The application of the ≥ 3% desaturation or arousal definition of hypopnea captured an additional 175 OSA diagnoses (12.5%). This newly diagnosed OSA group (OSAnew) was symptomatic with daytime sleepiness similarly to those in whom OSA had been diagnosed based on ≥ 4% desaturation criteria (OSA4%). The OSAnew group was more obese and more likely to be male than those without OSA based on either criterion (No-OSA). However, the OSAnew group was younger, less obese, more likely female, and had a lesser smoking history compared to the OSA4% group. Those with any severity of OSA4% had an increased adjusted odds ratio for arrhythmias (odds ratio = 1.95 [95% confidence interval 1.37–2.78], P = .0155). The more inclusive hypopnea definition (ie, ≥ 3% desaturation or arousal) resulted in recategorization of OSA diagnosis and severity, and attenuated the increased odds ratio for arrhythmias observed in mild and moderate OSA4%. However, severe OSA based on ≥ 3% desaturation or arousals (OSA3%/ar) remained a significant risk factor for arrhythmias. OSA based on any definition was not associated with ischemic heart disease or heart failure.


The most current AASM criteria for hypopnea identify a unique group of patients who are sleepy, but who are not at increased risk for cardiovascular disease. Though the different hypopnea definitions result in recategorization of OSA severity, severe disease whether defined by ≥ 3% desaturation/arousals or ≥ 4% desaturation remains predictive of cardiac arrhythmias.


A commentary on this article appears in this issue on page 1971.


Won CH, Qin L, Selim B, Yaggi HK. Varying hypopnea definitions affect obstructive sleep apnea severity classification and association with cardiovascular disease. J Clin Sleep Med. 2018;14(12):1987–1994.

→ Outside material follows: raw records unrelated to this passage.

-- ==== Sys2Proof/Machine/Memory.lean ====
section
/-! DEFINITION. The byte buffers TXBUF and RXBUF (R60, R64, R65) as canonical lists of cells. -/

namespace Sys2Proof

/-- What an unlisted index reads as. DESIGN CHOICE 0x00 (log 8, log 9). -/
def Memory.background : Byte := 0x00

/-- The byte at an index. -/
def Memory.read : Memory → Nat → Byte
  | [], _ => Memory.background
  | (k, b) :: rest, a => if a = k then b else Memory.read rest a

/-- The list with the cell at `a` holding `b`, the cells before and after it as they were. -/
def Memory.insert : Memory → Nat → Byte → Memory
  | [], a, b => [(a, b)]
  | (k, c) :: rest, a, b =>
      if a < k then (a, b) :: (k, c) :: rest
      else if a = k then (a, b) :: rest
      else (k, c) :: Memory.insert rest a b

/-- The list without the cell at `a`. -/
def Memory.erase : Memory → Nat → Memory
  | [], _ => []
  | (k, c) :: rest, a => if a = k then rest else (k, c) :: Memory.erase rest a

/-- Store a byte. Storing the background byte removes the cell, so that equal buffers are equal lists. -/
def Memory.write (m : Memory) (a : Nat) (b : Byte) : Memory :=
  if b = Memory.background then Memory.erase m a else Memory.insert m a b

/-- Store bytes at consecutive indexes. -/
def Memory.writeList : Memory → Nat → List Byte → Memory
  | m, _, [] => m
  | m, a, b :: bs => Memory.writeList (Memory.write m a b) (a + 1) bs

/-- The first `n` bytes (`TXBUF[0..n)`, R64). -/
def Memory.take (m : Memory) (n : Nat) : List Byte := (List.range n).map m.read

/-- The buffer that holds the listed bytes from index 0 on. -/
def Memory.ofBytes (bs : List Byte) : Memory := Memory.writeList [] 0 bs

/-- Every cell lies above `lo`, indexes rise strictly, no cell holds the background byte. -/
def Memory.wfFrom : Nat → Memory → Bool
  | _, [] => true
  | lo, (k, b) :: rest => decide (lo ≤ k) && decide (b ≠ Memory.background) && Memory.wfFrom (k + 1) rest

/-- The canonical form holds. -/
def Memory.wf (m : Memory) : Bool := Memory.wfFrom 0 m

end Sys2Proof
end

Current Knowledge/Study Rationale: This study was performed to assess the clinical effect of changing hypopnea definitions in the diagnosis of obstructive sleep apnea (OSA). It is the first to assess the clinical effect of varying hypopnea definitions in a sleep clinic population.

Study Impact: This study demonstrates how the different hypopnea criteria currently in use modify disease severity classification in patients with OSA, as well as capture a new population of patients with the disorder. It also demonstrates that altering hypopnea criteria can modify cardiovascular risk stratification in patients with OSA.


Obstructive sleep apnea (OSA) is a sleep-related breathing disorder characterized by repetitive episodes of upper airway obstruction resulting in reduced airflow, nocturnal hypoxemia and hypercapnia, arousals, sympathetic stimulation, and exaggerated intrathoracic pressure swings. The apnea-hypopnea index (AHI) scored on overnight polysomnography is the basis for OSA diagnosis and severity classification, as well as the most commonly used metric to determine associations between OSA and comorbidities. Criteria for scoring apneas on polysomnography are straightforward and have remained consistent since their initial description in 1965 (apneas are defined as ≥ 90% cessation in airflow lasting ≥ 10 seconds).1 However, the definition of hypopnea has been variable, contributing to variability in disease diagnosis and severity classification among clinicians and researchers. Several studies have emphasized the importance of standardizing the definition of hypopnea to appropriately capture disease and to categorize disease severity. The “best” or most meaningful definition will be determined by which most accurately identifies individuals at risk for adverse health outcomes.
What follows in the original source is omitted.